The initial story is termed The Story of the Little Hunchback by Townsend, and is told on the twenty-fifth night. Following that, eleven embedded stories were included, and covering the nights up to the thirty-second night, and include:
- The Story told by the Christian Merchant (That’s the Copt)
- The Story told by the Sultan of Casgar’s Purveyor
- The Story told by the Jewish Doctor
- The Story told by the Tailor
- The Story of the Barber
- The Story of the Barber’s Eldest Brother
- The Story of the Barber’s Second Brother
- The Story of the Barber’s Third Brother
- The Story of the Barber’s Fourth Brother
- The Story of the Barber’s Fifth Brother
- The Story of the Barber’s Fifth Brother
Andrew Lang in his The Arabian Nights | Study Guide gives a summary of The Story of the Little Hunchback:
In China a tailor and his wife meet a cheerful, drunk hunchback [who was king’s favorite clown] playing the tambourine. They’re entertained and invite the hunchback over for dinner. When the tailor playfully stuffs the hunchback’s mouth with fish, the hunchback chokes and dies. The tailor panics. His wife convinces him to leave the body at the home of a Jewish physician. The physician believes the hunchback fell down his stairs and died; his wife tells him to leave the body with their neighbour, the king’s Muslim kitchen steward. The steward sees the body on the doorstep and starts beating it, convinced it’s the unknown thief who’s been stealing his food. Fearing he killed the hunchback by accident, the steward leaves the body at a shop door. A Christian tradesman who works as the king’s broker wanders by, drunk. The broker worries the hunchback will steal his turban and beats the body. A watchman stops and accuses a Christian of killing a Muslim. He takes the broker to the king of China, who orders his execution.
Before the broker is killed, however, the steward confesses to the murder. He doesn’t want to burden his conscience with the death of a Muslim and a Christian. The steward takes the broker’s place until the physician admits to the crime, fearing he’ll cause the death of two Muslims. He takes the steward’s place. Then the tailor confesses and takes the physician’s place.
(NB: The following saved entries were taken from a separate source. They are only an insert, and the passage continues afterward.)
/-- A step from a state that meets the invariant and whose log is honest: RXB 0x7E after reset. -/
theorem witness_stepKeeps : (State.reset.withFetchWord 16 0x107E).Inv ∧ (State.reset.withFetchWord 16 0x107E).RxevHonest ∧
    gives (step (State.reset.withFetchWord 16 0x107E)) (fun t => t.dec.mode = .readingLengthMsb) = true :=
  ⟨inv_reset, by simp [State.RxevHonest, State.rxev, State.withFetchWord, putNextWord, State.reset, rxevOf], by decide⟩

theorem witness_buffers : (withDec atChecksum).Inv := inv_withDec ⟨by decide, by decide, by decide⟩

theorem witness_beats : RxEvent.beats (.accept [0x41#8]) = RxEvent.beats (.accept [0x41#8]) := rfl

end Sys2Proof.Tests
end

section
/-! Which fields become a policy (spec/00_scope.md R8). -/

open Sys2Proof Sys2Proof.Machine

namespace Sys2Proof.Proofs

theorem exists_build_eq_ok {f : PolicyFields} (h : f.Admitted) :
    ∃ p : Policy, Policy.build f = .ok p ∧ p.toPolicyFields = f := by
  obtain ⟨_, hok⟩ | ⟨hn, -⟩ := build_cases f
  · exact ⟨_, hok, rfl⟩
  · exact absurd h hn

theorem exists_build_eq_error {f : PolicyFields} (h : ¬f.Admitted) :
    ∃ e : PolicyRefusal, Policy.build f = .error e := by
  obtain ⟨ha, -⟩ | ⟨-, herr⟩ := build_cases f
  · exact absurd ha h
  · exact herr

/-- Building loses nothing: a policy is the one its own fields build. -/
@[simp] theorem build_toPolicyFields (p : Policy) : Policy.build p.toPolicyFields = .ok p := by
  obtain ⟨_, hok⟩ | ⟨hn, -⟩ := build_cases p.toPolicyFields
  · exact hok
  · exact absurd p.admitted hn

/-- Settles O60: the two outcomes of `build_cases` for offered fields, the proof every policy carries, and the default policy
rebuilt from its own fields. -/
theorem policiesOutsideTheConstraintsAreRefused : Obligations.PoliciesOutsideTheConstraintsAreRefused := by
  unfold Obligations.PoliciesOutsideTheConstraintsAreRefused
  refine ⟨fun f => ⟨exists_build_eq_ok, exists_build_eq_error⟩, fun p => p.admitted, ?default, ?masked⟩
  case default => exact build_toPolicyFields Config.policy
  case masked => decide

end Sys2Proof.Proofs
end

section
/-! What the step does with the oldest input, and what any command does before its response: the input and the log
(spec/10_state.md R29, R30, R34; spec/45_control.md R118) and the sticky flags (R27). -/

open Sys2Proof Sys2Proof.Machine

namespace Sys2Proof.Proofs

/-! The step, by its oldest input. -/

theorem step_of_no_input {s : State} (h : s.input = []) : step s = .next s := by
  simp [step, stepState, takeInput, h]

theorem step_of_input {s : State} {i : HostInput} {rest : List HostInput} (h : s.input = i :: rest) :
    step s = stepInput i { s with input := rest } := by
  simp [step, stepState, takeInput, h]

/-- The block waits, applies a reset pulse, or takes a command word (45_control R118). -/
theorem step_cases (s : State) :
    (s.input = [] ∧ step s = .next s) ∨
    (∃ rest, s.input = .rst :: rest ∧ step s = .next (resetState { s with input := rest })) ∨
    (∃ w rest, s.input = .command w :: rest ∧ step s = stepWord w { s with input := rest }) := by
  match h : s.input with
  | [] => exact .inl ⟨rfl, step_of_no_input h⟩
  | .rst :: rest => exact .inr (.inl ⟨rest, rfl, step_of_input h⟩)
  | .command w :: rest => exact .inr (.inr ⟨w, rest, rfl, step_of_input h⟩)

/-- A word is a legal command, executed, or has the effect of 45_control R117. -/
theorem stepWord_cases (w : CmdWord) (s : State) :
    (∃ i, decode w = .ok i ∧ stepWord w s = exec i s) ∨ stepWord w s = .next (illegalCommand s) := by
  unfold stepWord
  cases decode w with
  | ok i => exact .inl ⟨i, rfl, rfl⟩
  | error e => exact .inr rfl

@[simp] theorem decodeNoOperand_eq_ok {a : Byte} {i j : Instr} : decodeNoOperand a i = .ok j ↔ a = 0#8 ∧ i = j := by
  unfold decodeNoOperand
  split <;> simp [*]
The executioner tires of the rapidly changing victims.[5]
The executioner takes the hunchback and the confessed murderers to the king who loves stories, and was amazed by this story, and wanted to get to its bottom. Trying to please the king with a more amazing story, so that they get pardon, the four men engage in telling the king of stories that they thought were more amazing. The king was not impressed and was resolved to execute all four men for the murder of his hunchbacked jester, but eventually it transpired that the hunchback was alive all along. An old barber manages to remove the fish bone from the hunchback’s throat, and so he is revived. And the lives of the four men are saved.
I will not talk about all the embedded stories, but only about that of the Christian tradesman. He starts by saying:
I am a stranger, born in Cairo, in Egypt, a Copt by nation, and by religion a Christian. My father was a commission merchant, and I, following his example, pursued the same employment.[6]
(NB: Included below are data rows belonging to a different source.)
-- ==== Sys2Proof/Machine/Step.lean ====
section
/-! DEFINITION. One step of the machine (spec 00_scope.md R7): the ports decide, and a command that is run is run whole. -/

namespace Sys2Proof.Machine

/-- One step: an accepted command as one atomic step (00_scope.md R7), or one event of the host or the entropy source. -/
def step (s : State) : Host.Outcome State Fault Refusal :=
  match turn s with
  | .stay t => .next t
  | .run i t => exec i t

/-- `s` with a table word offered first on the command port and the block ready to accept it: no response pending, no
NOISE waiting, and a reset that is asserted put off by an idle event (30_encoding.md R81, 70_reset_and_hazards.md R250).
The very next step accepts exactly this word. -/
def State.withFetchWord (s : State) (nbits w : Nat) : State :=
  { s with
    offered := tableWord nbits w :: s.offered
    pending := none
    waiting := none
    inputs := if s.resetAsserted then .idle :: s.inputs else s.inputs }

end Sys2Proof.Machine
end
The story he tells is of a young Muslim man from Baghdad, who came to Egypt to trade. He left all his profits with the Coptic man, and then disappeared to come back after a year. When he came back, the Coptic man invited him to a meal at his house. Seeing the young man eating with his left hand, a sign of impoliteness, the Copt, who knew him as a polite man, asked him, “Pardon, sir, the liberty I take in asking you what reason you have for not using your right hand?” The young man revealed him that his right hand was cut off. And then he explained to the Copt how it happened. We get to know that he fell in love with a beautiful woman in Cairo and spent all his money on her. Finding himself penniless, he was forced to steal a purse from a horseman who catches him in the act. Consequently, the young man’s right hand was cut off. He goes back to his woman, who gives him all her possessions, and then dies grieved by his fate.
The young Muslim man, who became a friend of the Copt, then invites the Copt to go with him to the eastern part of the Islamic world and trade, and the profit to be divided in half between them. The Copt agrees, and travel as far as China (to the city of Casgar, which the story says was in the land of Tartary). After a while there, the Muslim man decided to return, but the Copt stays in Tartary and continues trading there. It is while he was there that he became involved in the story of the Hunchback.
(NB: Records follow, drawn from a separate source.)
-- ==== Sys2Proof/Laws/Queue.lean ====
section
/-! SUPPORT. The priority queue (spec 42_build.md R122): `PopMin` takes the one least key and leaves the others. -/

namespace Sys2Proof.Machine

theorem Key.before_iff (a b : Key) : Key.before a b = true ↔ a.1 < b.1 ∨ (a.1 = b.1 ∧ a.2 < b.2) := by
  simp [Key.before]

/-- The key order is transitive, and total up to equality. -/
theorem Key.before_trans {a b c : Key} (h₁ : Key.before a b = true) (h₂ : Key.before b c = true) :
    Key.before a c = true := by
  rw [Key.before_iff] at *; omega

theorem Key.before_irrefl (a : Key) : Key.before a a = false := by
  rw [Bool.eq_false_iff]; intro h; rw [Key.before_iff] at h; omega

theorem Key.eq_or_before_of_not_before {a b : Key} (h : Key.before a b = false) :
    b = a ∨ Key.before b a = true := by
  rw [Bool.eq_false_iff, Ne, Key.before_iff] at h
  rw [Key.before_iff, Prod.ext_iff]; omega

theorem leastKey_mem (m : Key) (ks : List Key) : leastKey m ks ∈ m :: ks := by
  induction ks generalizing m with
  | nil => simp [leastKey]
  | cons k rest ih =>
    have h := ih (if Key.before k m then k else m)
    rw [leastKey]
    split at h <;> rename_i hk <;> simp only [hk, if_true] <;> simp only [List.mem_cons] at h ⊢ <;> tauto

theorem leastKey_le (m : Key) (ks : List Key) :
    ∀ k ∈ m :: ks, k = leastKey m ks ∨ Key.before (leastKey m ks) k = true := by
  induction ks generalizing m with
  | nil => simp [leastKey]
  | cons k rest ih =>
    have h := ih (if Key.before k m then k else m)
    rw [leastKey]
    intro x hx
    simp only [List.mem_cons] at hx h
    cases hk : Key.before k m with
    | true =>
      simp only [hk, if_true] at h ⊢
      rcases hx with rfl | rfl | hx
      · rcases h k (.inl rfl) with e | hb
        · right; rw [← e]; exact hk
        · right; exact Key.before_trans hb hk
      · exact h x (.inl rfl)
      · exact h x (.inr hx)
    | false =>
      simp only [hk, Bool.false_eq_true, if_false] at h ⊢
      rcases hx with rfl | rfl | hx
      · exact h x (.inl rfl)
      · rcases Key.eq_or_before_of_not_before hk with e | hb
        · rw [← e]; exact h m (.inl rfl)
        · rcases h m (.inl rfl) with e' | hb'
          · right; rw [← e']; exact hb
          · right; exact Key.before_trans hb' hb
      · exact h x (.inr hx)

theorem popMin_eq_none {q : List Key} : popMin q = none ↔ q = [] := by
  cases q <;> simp [popMin]

/-- What `PopMin` does: the key is a member and the least one, and the queue left is the rest. -/
theorem popMin_spec {q q' : List Key} {k : Key} (h : popMin q = some (k, q')) :
    k ∈ q ∧ (∀ x ∈ q, x = k ∨ Key.before k x = true) ∧ q' = q.erase k := by
  cases q with
  | nil => simp [popMin] at h
  | cons a rest =>
    simp only [popMin, Option.some.injEq, Prod.mk.injEq] at h
    obtain ⟨rfl, rfl⟩ := h
    exact ⟨leastKey_mem a rest, leastKey_le a rest, rfl⟩

theorem popMin_perm {q q' : List Key} {k : Key} (h : popMin q = some (k, q')) : q.Perm (k :: q') := by
  obtain ⟨hm, -, rfl⟩ := popMin_spec h
  exact List.perm_cons_erase hm

theorem popMin_length {q q' : List Key} {k : Key} (h : popMin q = some (k, q')) : q.length = q'.length + 1 := by
  simpa using (popMin_perm h).length_eq

end Sys2Proof.Machine
end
The story is really entertaining, and tells of extraordinary friendship, trust and generosity between the young Muslim man and the Christian Copt. Cairo is revealed in all its richness, hassle and bustle, and the society is depicted as libertine, with easy sex and a lot of wine drinking. Though the identities are based on religion, that was not a hinderance to good relationship, and except when the Copt was caught after he was suspected of killing the Muslim hunchback there is no much sign of fanaticism. Trade was thriving, and the Copts appeared to be active participants in it. This seems to be an imaginative Cairo, but it is possible to believe it if we take that period to be the reign of the Ayyubid ruler al-Malik al-Kamil (1218 – 1238) in whose reign there was much liberalism and tolerance unwitnessed before or after under the Muslim rule. In fact, we can date the story to after the building of the Citadel of Cairo by Saladin (1176 – 1183) since it is mentioned in the story as a landmark to be visited by travellers. It is very unlikely that the story describes the Cairene society during Saladin’s reign, which was not friendly towards the Copts. It is also inconceivable that it describes the Egyptian society after al-Kamil, when the Copts entered a long night until modern times. Why was the reign of al-Kamil unusually liberal and tolerant? I am not going to get into that in detail, but it has to do with the internal conflict between the Ayyubid emirs and the presence of the Crusaders’ threat. I shall talk about that in a different article.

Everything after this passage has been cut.